Project Details
Provincial residences and provincial temples at Bubastis: New archaeological contributions to the emergence of administrative central places of the Old Kingdom Nile Delta
Applicant
Privatdozentin Dr. Eva Lange-Athinodorou
Subject Area
Egyptology and Ancient Near Eastern Studies
Term
since 2023
Project identifier
Deutsche Forschungsgemeinschaft (DFG) - Project number 517238558
In the urbanization process at the end of the 4th and 3rd millennia B.C. in Egypt, provincial residences and provincial temples were both driving and constituting factors in the emergence of central places. As local hubs of provincial administration and physical manifestations of institutional power, they ensured the continuous connection between provinces, central places, and the royal capital.

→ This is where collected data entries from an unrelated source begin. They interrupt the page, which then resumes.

theorem Move.links {i : Instr} {s t : State} (h : Move i s t) (begins : i ≠ .hardwareReset) (ends : i ≠ .endOfReset)
    (ports : s.portsConsistent) (kept : s.qm.wellKept) (order : s.qm.inOrder) (waits : s.qm.waitsInOrder) (hs : s.Links) :
    t.Links := by
  have quiet {t : State} (same : s.Untouched t) (condition : t.ports.player.condition = s.ports.player.condition) : t.Links :=
    same.links (State.keepsOutstanding_of_eq condition) hs
  cases h with
  | handled src t h => exact h.links kept waits hs
  | receive panel r => exact quiet ⟨by rfl, by rfl, by rfl, by rfl, by rfl⟩ (by cases panel <;> rfl)
  | send panel n => exact quiet ⟨by rfl, by rfl, by rfl, by rfl, by rfl⟩ (by cases panel <;> rfl)
  | shiftOut | selectEnds => exact quiet ⟨rfl, rfl, rfl, rfl, rfl⟩ rfl
  | selectFalls =>
    unfold State.selectFalls
    split <;> exact quiet ⟨rfl, rfl, rfl, rfl, rfl⟩ rfl
  | clockByte b =>
    have keeps := State.clockByte_keepsOutstanding ports b
    obtain ⟨p, h⟩ := s.clockByte_withPorts b
    rw [h] at keeps ⊢
    exact State.Untouched.links (s := s) (t := s.withPorts p) ⟨rfl, rfl, rfl, rfl, rfl⟩ keeps hs
  | editEnd item rights threshold row inFlight => exact State.editEnd_links hs kept.distinct inFlight rfl
  | takeNextEnd rights threshold row inFlight => exact State.takeNextEnd_links hs kept.distinct inFlight
  | startEnd e row notice cued => exact State.startEnd_links hs kept order notice cued
  | startLost ticket row notice => exact State.startLost_links hs notice
  | retireEnd kind time lanes row notice => exact State.retireEnd_links hs kept notice
  | resetEnd time row notice => exact State.resetEnd_links hs kept notice
  | loadDataEnd n bytes l r a inFlight loading applied => exact State.loadDataEnd_links hs inFlight loading applied a
  | startConfirmed key tempo duet rest p a confirmed => exact State.startConfirmed_links hs confirmed a
  | cueLost rest p lost => exact State.cueLost_links hs lost _
  | retireConfirmed rest confirmed => exact State.retireConfirmed_links hs confirmed
  | resetConfirmed rest confirmed => exact State.resetConfirmed_links hs confirmed _
  | finalise kind song =>
    obtain ⟨stage, slots, work⟩ := State.finalise_links waits song hs.stage hs.slots kind
    exact ⟨stage, slots, State.playerLinked_of_perm hs.work work (State.keepsOutstanding_of_eq (by simp [State.finalise]))⟩
  | endResult result => exact State.endResult_links hs result
  | saveEnd copy matched saving => exact State.saveEnd_links hs saving matched
  | resetBegins row => exact absurd row begins
  | resetEnds row => exact absurd row ends
  | advance =>
    obtain ⟨stage, pending⟩ := s.sc.advance_stage
    exact quiet ⟨stage, pending, rfl, rfl, rfl⟩ rfl
  | hold | measure | raise | received => exact quiet ⟨rfl, rfl, rfl, rfl, rfl⟩ rfl
  | frameStart size =>
    obtain ⟨same, condition⟩ := s.frameStart_untouched size
    exact quiet same condition
  | sample x =>
    obtain ⟨same, condition⟩ := s.sample_untouched x
    exact quiet same condition

/-- The premises of the linking statement and its conclusion, together. -/
structure State.Tied (s : State) : Prop where
  ports : s.portsConsistent
  kept : s.qm.wellKept
  order : s.qm.inOrder
  waits : s.qm.waitsInOrder
  linked : s.linked

/-- Every operation on the applied queue keeps it well kept and in order. -/
theorem QueueSteps.inOrder {q r : QueueManager} (h : QueueSteps q r) (kept : q.wellKept) (order : q.inOrder) : r.inOrder := by
  induction h with
  | refl => exact order
  | tail before last order => exact last.inOrder (QueueSteps.wellKept before kept) order

theorem QueueManager.sameApplied.keeps {q r : QueueManager} (same : q.sameApplied r) (kept : r.wellKept) (order : r.inOrder) :
    q.wellKept ∧ q.inOrder := by
  obtain ⟨queue, -, history, counter⟩ := same
  unfold QueueManager.wellKept QueueManager.inOrder
  rw [queue, history, counter]
  exact ⟨kept, order⟩

theorem Move.queue {i : Instr} {s t : State} (h : Move i s t) (kept : s.qm.wellKept) (order : s.qm.inOrder) :
    t.qm.wellKept ∧ t.qm.inOrder := by
  obtain same | ⟨-, q, op, same⟩ | ⟨-, reset⟩ := h.applied
  · exact same.keeps kept order
  · exact same.keeps (op.steps.wellKept kept) (op.steps.inOrder kept order)
  · rw [reset]
    exact ⟨QueueManager.wellKept_afterReset, QueueManager.inOrder_afterReset⟩

theorem Move.tied {i : Instr} {s t : State} (h : Move i s t) (begins : i ≠ .hardwareReset) (ends : i ≠ .endOfReset)
    (hs : s.Tied) : t.Tied := by
  obtain ⟨ports, kept, order, waits, linked⟩ := hs
  obtain ⟨kept', order'⟩ := h.queue kept order
  refine ⟨h.portsConsistent ports, kept', order', h.waitsInOrder waits, fun outside => ?_⟩
  obtain ⟨stage, work, slots⟩ := linked ((h.inReset begins ends).symm.trans outside)
  obtain ⟨stage, slots, work⟩ := h.links begins ends ports kept order waits ⟨stage, slots, work⟩
  exact ⟨stage, work, slots⟩

/-- The two reset events apart, every move of a row keeps the parts together; during reset nothing is asked of them. -/
theorem exec_linked {i : Instr} {s t : State} (hs : s.Tied) (run : exec i s = .next t) : t.linked := by
  by_cases begins : i = .hardwareReset
  · subst begins
    obtain rfl := Host.Outcome.next.inj run
    exact nofun
  by_cases ends : i = .endOfReset
  · subst ends
    obtain rfl := Host.Outcome.next.inj run
    split
    · exact State.linked_atEndOfReset s.ps.nonvolatile
    · exact hs.linked
  · have tied : t.Tied := exec_keeps (P := State.Tied) (fun _ _ move kept => move.tied begins ends kept) run hs
    exact tied.linked

theorem step_linked {s t : State} (hs : s.Tied) (run : step s = .next t) : t.linked := by
  unfold step at run
  split at run
  · obtain rfl := Host.Outcome.next.inj run
    exact hs.linked
  · next c rest _ =>
    obtain ⟨ports, kept, order, waits, linked⟩ := hs
    exact exec_linked (s := s.withPending rest) ⟨ports, kept, order, waits, linked⟩ run

/-- Settles O8: the order of the queue, of what waits, and what ties the queue, the slots and the stage together, each kept by
every step. -/
theorem queueKeepsItsOrder : Obligations.QueueKeepsItsOrder := by
  unfold Obligations.QueueKeepsItsOrder
  exact ⟨fun _ _ kept order run => step_inOrder kept order run, fun _ _ waits run => step_waitsInOrder waits run,
    fun _ _ ports kept order waits linked run => step_linked ⟨ports, kept, order, waits, linked⟩ run⟩

end Sys2Proof.Machine
end
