-- ==== Sys2Proof/Laws/State.lean ====
section
/-! SUPPORT. For each update of the state, one lemma per field: what the field is after the update, by `rfl`. A later
proof rewrites with these and never unfolds a record update. -/

namespace Sys2Proof.Machine

@[simp] theorem sample_fst (s : State) (f : Flag) : (sample f s).1 = s.flagAt f 0 := rfl

@[simp] theorem sample_snd (s : State) (f : Flag) : (sample f s).2 = s.drawFlag f := rfl

@[simp] theorem busRead_fst (s : State) : (busRead s).1 = s.byteNext := rfl

/-! ### drawFlag -/

@[simp] theorem drawFlag_state (s : State) (f : Flag) : (s.drawFlag f).state = s.state := rfl

@[simp] theorem drawFlag_dir (s : State) (f : Flag) : (s.drawFlag f).dir = s.dir := rfl

@[simp] theorem drawFlag_sa (s : State) (f : Flag) : (s.drawFlag f).sa = s.sa := rfl

@[simp] theorem drawFlag_reg (s : State) (f : Flag) : (s.drawFlag f).reg = s.reg := rfl

@[simp] theorem drawFlag_data0 (s : State) (f : Flag) : (s.drawFlag f).data0 = s.data0 := rfl

@[simp] theorem drawFlag_armed (s : State) (f : Flag) : (s.drawFlag f).armed = s.armed := rfl

@[simp] theorem drawFlag_ctx (s : State) (f : Flag) : (s.drawFlag f).ctx = s.ctx := rfl

@[simp] theorem drawFlag_active (s : State) (f : Flag) : (s.drawFlag f).active = s.active := rfl

@[simp] theorem drawFlag_result (s : State) (f : Flag) : (s.drawFlag f).result = s.result := rfl

@[simp] theorem drawFlag_tmo (s : State) (f : Flag) : (s.drawFlag f).tmo = s.tmo := rfl

@[simp] theorem drawFlag_prb (s : State) (f : Flag) : (s.drawFlag f).prb = s.prb := rfl

@[simp] theorem drawFlag_busHistory (s : State) (f : Flag) : (s.drawFlag f).busHistory = s.busHistory := rfl

@[simp] theorem drawFlag_events (s : State) (f : Flag) : (s.drawFlag f).events = s.events := rfl

@[simp] theorem drawFlag_accesses (s : State) (f : Flag) : (s.drawFlag f).accesses = s.accesses := rfl

@[simp] theorem drawFlag_readData (s : State) (f : Flag) : (s.drawFlag f).readData = s.readData := rfl

@[simp] theorem drawFlag_flagAnswers (s : State) (f : Flag) : (s.drawFlag f).flagAnswers = s.flagAnswers.tail := rfl

@[simp] theorem drawFlag_byteAnswers (s : State) (f : Flag) : (s.drawFlag f).byteAnswers = s.byteAnswers := rfl

@[simp] theorem drawFlag_draws (s : State) (f : Flag) : (s.drawFlag f).draws = s.draws ++ [.flag f (s.flagAt f 0)] := rfl

/-! ### busAct -/

@[simp] theorem busAct_state (s : State) (a : BusAction) : (busAct a s).state = s.state := rfl

@[simp] theorem busAct_dir (s : State) (a : BusAction) : (busAct a s).dir = s.dir := rfl

@[simp] theorem busAct_sa (s : State) (a : BusAction) : (busAct a s).sa = s.sa := rfl

@[simp] theorem busAct_reg (s : State) (a : BusAction) : (busAct a s).reg = s.reg := rfl

@[simp] theorem busAct_data0 (s : State) (a : BusAction) : (busAct a s).data0 = s.data0 := rfl

@[simp] theorem busAct_armed (s : State) (a : BusAction) : (busAct a s).armed = s.armed := rfl

@[simp] theorem busAct_ctx (s : State) (a : BusAction) : (busAct a s).ctx = s.ctx := rfl

@[simp] theorem busAct_active (s : State) (a : BusAction) : (busAct a s).active = s.active := rfl

@[simp] theorem busAct_result (s : State) (a : BusAction) : (busAct a s).result = s.result := rfl

@[simp] theorem busAct_tmo (s : State) (a : BusAction) : (busAct a s).tmo = s.tmo := rfl

@[simp] theorem busAct_prb (s : State) (a : BusAction) : (busAct a s).prb = s.prb := rfl

@[simp] theorem busAct_busHistory (s : State) (a : BusAction) : (busAct a s).busHistory = s.busHistory ++ [a] := rfl

@[simp] theorem busAct_events (s : State) (a : BusAction) : (busAct a s).events = s.events := rfl

@[simp] theorem busAct_accesses (s : State) (a : BusAction) : (busAct a s).accesses = s.accesses := rfl

@[simp] theorem busAct_readData (s : State) (a : BusAction) : (busAct a s).readData = s.readData := rfl

@[simp] theorem busAct_flagAnswers (s : State) (a : BusAction) : (busAct a s).flagAnswers = s.flagAnswers := rfl

@[simp] theorem busAct_byteAnswers (s : State) (a : BusAction) : (busAct a s).byteAnswers = s.byteAnswers := rfl

@[simp] theorem busAct_draws (s : State) (a : BusAction) : (busAct a s).draws = s.draws := rfl

/-! ### busRead -/

@[simp] theorem busRead_state (s : State) : (busRead s).2.state = s.state := rfl

@[simp] theorem busRead_dir (s : State) : (busRead s).2.dir = s.dir := rfl

@[simp] theorem busRead_sa (s : State) : (busRead s).2.sa = s.sa := rfl

@[simp] theorem busRead_reg (s : State) : (busRead s).2.reg = s.reg := rfl

@[simp] theorem busRead_data0 (s : State) : (busRead s).2.data0 = s.data0 := rfl

@[simp] theorem busRead_armed (s : State) : (busRead s).2.armed = s.armed := rfl

@[simp] theorem busRead_ctx (s : State) : (busRead s).2.ctx = s.ctx := rfl

@[simp] theorem busRead_active (s : State) : (busRead s).2.active = s.active := rfl

@[simp] theorem busRead_result (s : State) : (busRead s).2.result = s.result := rfl

@[simp] theorem busRead_tmo (s : State) : (busRead s).2.tmo = s.tmo := rfl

However, the lack of evidence in the archaeological horizon of the provinces of the 4th-5th dynasties and the lack of significant textual material on provincial residences has led to intensive but one-sided research on provincial temples. As a result, fundamental questions concerning the temporal, functional, and sociocultural relationships of both institutions and the actors operating within their spheres have remained unresolved, with far-reaching consequences for our understanding of the genesis of central sites and the functioning and change of provincial administration of the Old Kingdom, especially in the Nile Delta. The applicant has recently discovered a provincial residence of the 4th-5th dynasty on the western Kom of Bubastis near the local temple of Bastet, overbuilt by two royal ka temples of the 6th dynasty. Together with the possible existence of a provincial residence from the end of the Old Kingdom on the northern Kom this material offers for the first time the opportunity to address this topic on a firm basis. The above mentioned spatio-temporal and functional relations between provincial residence and provincial temple in their natural and cultural landscape can now be investigated at one place using the well-preserved archaeological remains of the 4th-6th Dynasty at Bubastis. The contextual archaeological and philological documentation of architecture and functional areas of provincial residence(s), provincial temples and local agents at Bubastis (the latter to be identified via titles and prosopography) will enable the project to investigate their contribution to the evolution of Bubastis as a central place of the Old Kingdom Nile Delta in the context of other factors generated by the regional natural and cultural landscape. In addition, we will use the obtained data to locate the place of provincial residences and provincial temples in the network of the administration of the Nile Delta in the Old Kingdom, their institutional reach and the relations between province and royal residence.